[[ MATERIAL PROVIDED, beginning ]]

/-- A unit that sends requests again after a blaze notice (R308): a core, a grove's own unit, the PCIe controller. -/
inductive Sender where
  | core (l : Lcid)
  | unit (dg : Dg)
  | pcie
deriving DecidableEq, Repr

/-- What another device answers to a read by this one: its bytes, with the indices of poisoned bytes, or a loss. -/
inductive RemoteRead where
  | none
  | bytes (data : List Byte) (bad : List Nat)
  | lost
deriving DecidableEq, Repr

/-- An outstanding operation of a core that another device may never answer (R264). -/
inductive OpRef where
  | narrow (c : CtxNo)
  | sync (tag : Nat)
  | xfer (op : Nat) (part : Nat)
  | send (id : Nat)
deriving DecidableEq, Repr

/-- What the governor reads at a 100 µs interval (R58, R61): region temperatures in 1/16 °C, measured pace in 1/1024
of RP, package power in W over 1 ms, whether each Stand's AVSBus answered, the temperature of each HBM stack in 1/16 °C, the highest
power in W over a window of 100 µs or less, the current of VDD_S0 to VDD_S3 in A, and the smallest delay-line step that each region's shadow
line passes with (R54). -/
structure GovReadings where
  temps  : List Int
  paces  : List Nat
  watts  : Nat
  avsOk  : List Bool
  hbmTemps : List Int
  peak   : Nat
  amps   : List Nat
  steps  : List Nat
deriving DecidableEq, Repr

/-- A FEC codeword that holds bits of a flit (R323): its physical lane, its symbol errors, and whether this is the first flit received that holds
bits of it. -/
structure FecWord where
  lane  : BitVec 5
  errs  : Nat
  first : Bool
deriving DecidableEq, Repr

/-- A flit as received (R325, Table 12.2), with the codewords that hold its bits, as far as they had errors (R323), and the data bytes that travel
as poison (R226; log entry 112, DESIGN CHOICE). -/
structure Flit where
  seq     : BitVec 12
  ack     : BitVec 12
  nak     : Bool
  typ     : BitVec 2
  cvc     : BitVec 4
  credits : BitVec 9
  pad     : BitVec 8
  rsvd    : BitVec 16
  data    : List Byte
  crc     : BitVec 32
  fec     : List FecWord
  bad     : List Nat
deriving DecidableEq, Repr

/-- Where the fabric switch takes its next packet: from an arrival port, or from the device's own traffic. -/
inductive FabSrc where
  | port (k : BitVec 4)
  | own
  | held
deriving DecidableEq, Repr

/-- What a write TLP to BAR4 carries, and whether it is poisoned (R366, R374). -/
structure BarWrite where
  data : List Byte
  bad  : Bool
deriving DecidableEq, Repr

/-- A host command in flight: its function, queue pair and command identifier (R376, Table 14.3). -/
structure CmdRef where
  f   : HostFn
  q   : BitVec 7
  cid : BitVec 16
deriving DecidableEq, Repr

/-- What host memory returns to a command (R383): the bytes up to the first failing completion, the indices of bytes of
poisoned completions, the scatter list as read (counts and host addresses), and whether a completion failed with UR or CA. -/
structure HostData where
  bytes  : List Byte
  bad    : List Nat
  counts : List Nat
  addrs  : List Word
  failed : Bool
deriving DecidableEq, Repr

/-- What a LOAD reads from host memory (Table 14.7): the descriptor, image, handler entries and channel list, or
`unreadable` when a host address does not answer. -/
structure LoadData where
  desc       : List Word
  image      : List Byte
  handlers   : List Word
  channels   : List Word
  unreadable : Bool
deriving DecidableEq, Repr

/-- What COLL_DEFINE reads (R388): the arming image and the DID list. -/
structure CollData where
  image : List Word
  dids  : List Did
deriving DecidableEq, Repr

/-- The exchanged local results of the other devices of a collective (R389): per device its data, its plane and the indices of its poisoned
chunks, or its loss. -/
structure CollExchange where
  remote : List (Did × Option (List Byte × List Byte × List Nat))
deriving DecidableEq, Repr

/-- The two paths of SPDM (R394). -/
inductive SpdmPath where
  | doe | mctp
deriving DecidableEq, Repr

/-- IDE_KM requests (R393): a stream is programmed with a key and its address-association blocks, each a base and a limit. -/
inductive IdeOp where
  | program (key : List Byte) (assoc : List (Word × Word))
  | refresh (key : List Byte)
  | stop | integrityFailure
deriving DecidableEq, Repr

/-- The SPDM requests of R394 other than GET_MEASUREMENTS. A key exchange says for which VF's owner it is, by the partition; a piece of a large request
is a CHUNK_SEND with its number, but the last one, which is the request that it completes. -/
inductive SpdmReq where
  | getVersion | getCapabilities | negotiateAlgorithms | getDigests
  | getCertificate (slot off len : Nat)
  | challenge (slot : Nat) (nonce : List Byte)
  | keyExchange (slot : Nat) (owner : Option (BitVec 4))
  | heartbeat (sess : Nat)
  | keyUpdate (sess : Nat)
  | endSession (sess : Nat)
  | chunkGet (seq size : Nat)
  | chunkSend (seq : Nat)
deriving DecidableEq, Repr

/-- The TDISP requests of R395 that read. -/
inductive TdispGet where
  | version | capabilities | report | state
deriving DecidableEq, Repr

/-- A reading TDISP request and the VF that it names, by its partition. -/
structure TdispRead where
  vf   : BitVec 4
  what : TdispGet
deriving DecidableEq, Repr

/-- What the link and the host's configuration of the functions settle on (Table 14.1, R369): flit mode, the largest payload and read request, ASPM
L1, L0p, ECRC, the number of VFs enabled, the functions in D3hot. -/
structure PcieCfg where
  flit : Bool
  mps  : Nat
  mrrs : Nat
  l1   : Bool
  l0p  : Bool
  ecrc : Bool
  vfs  : Nat
  d3   : List Nat
deriving DecidableEq, Repr

/-- The width that a link trains at, and what its configuration settles. -/
structure PcieTrain where
  width : Nat
  cfg   : PcieCfg
deriving DecidableEq, Repr

/-- How an owner token is delivered (R403). -/
inductive TokenSrc where
  | mailbox (w : Wr)
  | mctp (bytes : List Byte)
deriving DecidableEq, Repr

/-- A firmware image: its 512-byte header and its ciphertext (R408, Table 15.6). -/
structure FwImage where
  header : List Byte
  cipher : List Byte
deriving DecidableEq, Repr

/-- ActivateFirmware (R525, R526): whether SelfContainedActivationRequest is set, and the FN and REDUCE fields of the new
image's EQKEY. -/
structure ActivateIn where
  selfContained : Bool
  fn            : BitVec 8
  reduce        : BitVec 8
deriving DecidableEq, Repr

/-- What a word of the manufacturing repair map names (Table 16.3): the 18 sites of a grove, the 33 Mill columns of a site, the first 64 or the last 2
of the 66 lanes of its VE, 64 of the 512 rows of a bank of a slice (log entry 138, DESIGN CHOICE). -/
inductive RepairWord where
  | sites (dg : Dg)
  | cols (dg : Dg) (site : BitVec 5)
  | lanes (dg : Dg) (site : BitVec 5) (hi : Bool)
  | rows (l : Lcid) (bank : BitVec 5) (part : BitVec 3)
deriving DecidableEq, Repr

/-- A fuse word's class and index (Table 16.3). -/
inductive FuseClass where
  | groves (i : BitVec 2)
  | ports
  | repair (w : RepairWord)
  | vrp (s : BitVec 2)
  | revoke
  | svn
  | svcEntry | svcExit | lifeCycle
  | secret | imageKey | signerHash (slot : BitVec 2) | ownerHash
deriving DecidableEq, Repr

/-- The six reads of one fuse word: per copy the low-margin and the high-margin read (R429). -/
structure FuseRead where
  cls    : FuseClass
  copies : List (Word × Word)
deriving DecidableEq, Repr

/-- A unit's failure in a Cruise or commanded test: its PSID, and whether the retest failed too (R435, R455). -/
structure TestFail where
  psid     : BitVec 24
  sounding : Bool
  again    : Bool
deriving DecidableEq, Repr

/-- A port's training result and what its peer says in IDENT (R424). -/
structure PortTrain where
  up       : Bool
  did      : Did
  didValid : Bool
  peerPort : BitVec 4
deriving DecidableEq, Repr

/-- What a Cruise meets from outside (Table 16.1): fuse reads and address straps (cold only), REFCLK, HBM and port training results, groves
whose supply current is outside its window, for each region the smallest passing delay-line step at V_RP and at each voltage 5 mV above (R54, R55), test failures, sites whose reducer fails, positions whose resident
image write is not acknowledged twice, the duration in ms if READY is reached, and that of each step. -/
structure CruiseIn where
  fuses     : List FuseRead
  straps    : BitVec 2
  refclk    : Bool
  hbmOk     : List Bool
  ports     : List PortTrain
  supplyBad : List Dg
  trims     : List (List Nat)
  fails     : List TestFail
  reducerBad : List (BitVec 24)
  imageFail : List Lcid
  durationMs : Nat
  stepMs    : List Nat
deriving DecidableEq, Repr

/-- What steps 8 and 9 of Cruise meet: the duration in ms (R442), and that of steps 8 and 9 (R443). -/
structure ReadyIn where
  durationMs : Nat
  stepMs     : List Nat
deriving DecidableEq, Repr

/-- The causes of a PCIe domain reset (R492, R545). -/
inductive PcieResetCause where
  | perstLow | hotReset | linkDown
deriving DecidableEq, Repr

/-- The rails of Table 21.3. -/
inductive Rail where
  | vddS (s : BitVec 2)
  | vddLand | vppHbm | vddHbm | vddqHbm | vddOpt | vddIo | vddAon
deriving DecidableEq, Repr

/-- A fault-manager command (Table 17.7): its step token, word 1 of its header, its argument words, and the SPDM secured session inside which it
came, if any (R466). -/
structure Mgmt where
  step : Word
  head : Word
  args : List Word
  sess : Option Nat
deriving DecidableEq, Repr

/-- A Dormant request: by DEV_DORMANT_CTRL.REQ or by the DORMANT command (R444). -/
inductive DormantSrc where
  | reg (w : Wr)
  | cmd (m : Mgmt)
deriving DecidableEq, Repr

[[ MATERIAL PROVIDED, end ]]

State how many lines of the entries include the word "PortTrain", giving that number by itself.

EXPECTED ANSWER »
2